Generic, I forgot to also say that when he texted me about going to the HH, I blew a gasket and texted him back a nastygram about how he was supposed to have taken DD to the dr and had I known he was going to a HH I would have not taken her. But I did not want DD to know what was going on so I just texted and did not call him etc. He texted me back that I should "give him a fucking break", he would only be 5 min late for our planned family dinner. So when I walked in the door, I was mad but I didn't want DD to know and thats when I started with the passive aggressive questions about SD's meds, and it went downhill from there. So its not like he didn't know I was mad about the HH, etc.

JustAgirl42's picture

You don't need to explain anything, he should NEVER have laid his hands on your daughter!

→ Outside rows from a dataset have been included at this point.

-- ==== Sys2Proof/Machine/Scalar.lean ====
section
/-! DEFINITION. The scalar integer instructions (R137 to R143). -/
namespace Sys2Proof.Machine
open Sys2Proof

/-- What a scalar instruction computes: its result, and whether DZ is set (R142). -/
structure SRes where
  v : Dword
  dz : Bool := false
  deriving DecidableEq, Repr

/-- The shared effect of a scalar instruction: sD written once per issue, s0 discarded (R137). -/
def scalarBody (o : SOps) (f : Group → SRes) : Body :=
  uniform (fun g => let r := f g; (g.setS o.d r.v).raise (if r.dz then fDZ else 0))

/-! ## Operations (R139 to R143) -/

def mulHigh (u : Bool) (a b : Dword) : Dword :=
  if u then BitVec.ofNat 64 (a.toNat * b.toNat / 2 ^ 64) else BitVec.ofInt 64 (a.toInt * b.toInt / 2 ^ 64)

/-- Truncating division (R142). -/
def divS (u : Bool) (a b : Dword) : SRes :=
  if b = 0 then ⟨0, a ≠ 0⟩ else if u then ⟨a / b, false⟩ else ⟨BitVec.ofInt 64 (a.toInt.tdiv b.toInt), false⟩
def remS (u : Bool) (a b : Dword) : SRes :=
  if b = 0 then ⟨a, a ≠ 0⟩ else if u then ⟨a % b, false⟩ else ⟨BitVec.ofInt 64 (a.toInt.tmod b.toInt), false⟩

def lessS (u : Bool) (a b : Dword) : Bool := if u then a.ult b else a.slt b

/-- The condition of SCMP, coded as in R118 (R141). -/
def condS (cc : Nat) (u : Bool) (a b : Dword) : Bool :=
  if cc = 0 then a = b else if cc = 1 then a ≠ b else if cc = 2 then lessS u a b else if cc = 3 then !lessS u b a
  else if cc = 4 then lessS u b a else !lessS u a b

def clz64 (a : Dword) : Nat := if a = 0 then 64 else 63 - Nat.log2 a.toNat

/-- Position and effective width of SBFX and SBFI (R143). -/
def fieldSpec (b : Dword) : Nat × Nat :=
  let p := bits b.toNat 5 0
  (p, min (bits b.toNat 12 6) (64 - p))

def extractField (u : Bool) (a b : Dword) : Dword :=
  let (p, w) := fieldSpec b
  let v := a.toNat / 2 ^ p % 2 ^ w
  if w = 0 then 0 else if u then BitVec.ofNat 64 v else BitVec.ofInt 64 (signed w v)

def insertField (d a b : Dword) : Dword :=
  let (p, w) := fieldSpec b
  let m := BitVec.ofNat 64 ((2 ^ w - 1) * 2 ^ p)
  (d &&& ~~~m) ||| (BitVec.ofNat 64 (a.toNat * 2 ^ p) &&& m)

/-- The effect of each scalar code, from A, B and the old D (R139 to R143). -/
def scalarFn (maj min : Nat) (u : Bool) (d a b : Dword) : SRes :=
  let k := b.toNat % 64
  match maj, min with
  | 0, 0 => ⟨a + b, false⟩
  | 0, 1 => ⟨a - b, false⟩
  | 0, 2 => ⟨a * b, false⟩
  | 0, 3 => ⟨mulHigh u a b, false⟩
  | 0, 4 => divS u a b
  | 0, 5 => remS u a b
  | 0, 6 => ⟨if lessS u b a then b else a, false⟩
  | 0, 7 => ⟨if lessS u a b then b else a, false⟩
  | 0, 8 => ⟨a &&& b, false⟩
  | 0, 9 => ⟨a ||| b, false⟩
  | 0, 10 => ⟨a ^^^ b, false⟩
  | 0, 11 => ⟨a &&& ~~~b, false⟩
  | 0, 12 => ⟨a <<< k, false⟩
  | 0, 13 => ⟨a >>> k, false⟩
  | 0, 14 => ⟨a.sshiftRight k, false⟩
  | 0, 15 => ⟨a.rotateLeft k, false⟩
  | 1, 0 => ⟨b, false⟩
  | 1, 1 => ⟨b, false⟩
  | 1, 2 => ⟨BitVec.ofNat 64 (clz64 a), false⟩
  | 1, 3 => ⟨BitVec.ofNat 64 (popMask a), false⟩
  | 1, 4 => ⟨extractField u a b, false⟩
  | 1, 5 => ⟨insertField d a b, false⟩
  | 1, 6 => ⟨if d ≠ 0 then a else b, false⟩
  | 2, cc => ⟨if condS cc u a b then 1 else 0, false⟩
  | _, _ => ⟨d, false⟩

/-- The body of a scalar form. -/
def scBody (maj min : Nat) (o : SOps) : Body :=
  scalarBody o (fun g => scalarFn maj min o.u (g.sreg o.d) (opA g o) (opB g o))

/-! ## The meanings -/

/-- Issue a scalar form: no guard, one step of the group (R137). -/
def execScalar (i : Instr) (maj min : Nat) (o : SOps) (s : State) : Host.Outcome State Fault Refusal :=
  .next (runIssue i State.performReqs (s.issueOf (wordsOf i)) (scBody maj min o) s)

def execSadd (o : SOps) (s : State) : Host.Outcome State Fault Refusal := execScalar (.sadd o) 0 0 o s
def execSsub (o : SOps) (s : State) : Host.Outcome State Fault Refusal := execScalar (.ssub o) 0 1 o s
def execSmul (o : SOps) (s : State) : Host.Outcome State Fault Refusal := execScalar (.smul o) 0 2 o s
def execSmulh (o : SOps) (s : State) : Host.Outcome State Fault Refusal := execScalar (.smulh o) 0 3 o s
def execSdiv (o : SOps) (s : State) : Host.Outcome State Fault Refusal := execScalar (.sdiv o) 0 4 o s
def execSrem (o : SOps) (s : State) : Host.Outcome State Fault Refusal := execScalar (.srem o) 0 5 o s
def execSmin (o : SOps) (s : State) : Host.Outcome State Fault Refusal := execScalar (.smin o) 0 6 o s
def execSmax (o : SOps) (s : State) : Host.Outcome State Fault Refusal := execScalar (.smax o) 0 7 o s
def execSand (o : SOps) (s : State) : Host.Outcome State Fault Refusal := execScalar (.sand o) 0 8 o s
def execSor (o : SOps) (s : State) : Host.Outcome State Fault Refusal := execScalar (.sor o) 0 9 o s
def execSxor (o : SOps) (s : State) : Host.Outcome State Fault Refusal := execScalar (.sxor o) 0 10 o s
def execSandn (o : SOps) (s : State) : Host.Outcome State Fault Refusal := execScalar (.sandn o) 0 11 o s
def execSshl (o : SOps) (s : State) : Host.Outcome State Fault Refusal := execScalar (.sshl o) 0 12 o s
def execSshr (o : SOps) (s : State) : Host.Outcome State Fault Refusal := execScalar (.sshr o) 0 13 o s
def execSsra (o : SOps) (s : State) : Host.Outcome State Fault Refusal := execScalar (.ssra o) 0 14 o s
def execSrol (o : SOps) (s : State) : Host.Outcome State Fault Refusal := execScalar (.srol o) 0 15 o s
def execSmov (o : SOps) (s : State) : Host.Outcome State Fault Refusal := execScalar (.smov o) 1 0 o s
def execSli (o : SOps) (s : State) : Host.Outcome State Fault Refusal := execScalar (.sli o) 1 1 o s
def execSclz (o : SOps) (s : State) : Host.Outcome State Fault Refusal := execScalar (.sclz o) 1 2 o s
def execSpop (o : SOps) (s : State) : Host.Outcome State Fault Refusal := execScalar (.spop o) 1 3 o s
def execSbfx (o : SOps) (s : State) : Host.Outcome State Fault Refusal := execScalar (.sbfx o) 1 4 o s
def execSbfi (o : SOps) (s : State) : Host.Outcome State Fault Refusal := execScalar (.sbfi o) 1 5 o s
def execSsel (o : SOps) (s : State) : Host.Outcome State Fault Refusal := execScalar (.ssel o) 1 6 o s
def execScmp (cc : Nat) (o : SOps) (s : State) : Host.Outcome State Fault Refusal := execScalar (.scmp cc o) 2 cc o s

end Sys2Proof.Machine
end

No matter what you did - instigating, yelling, blaming, WHATEVER...he was WRONG!

Generic's picture

Look he sounds like a total dickhead. He actually sounds like he's bordering or teetering on being a full time abuser. I say you've been warned enough and it's time to get out.

mannin's picture

My heart goes out to your DD. You and your DH have serious issues and your DD is stuck in the middle of it.

All this abuse, fighting, and drama is unfair to her. DH is abusive and you let him get away with it by making excuses and by letting him come back. Ridiculous.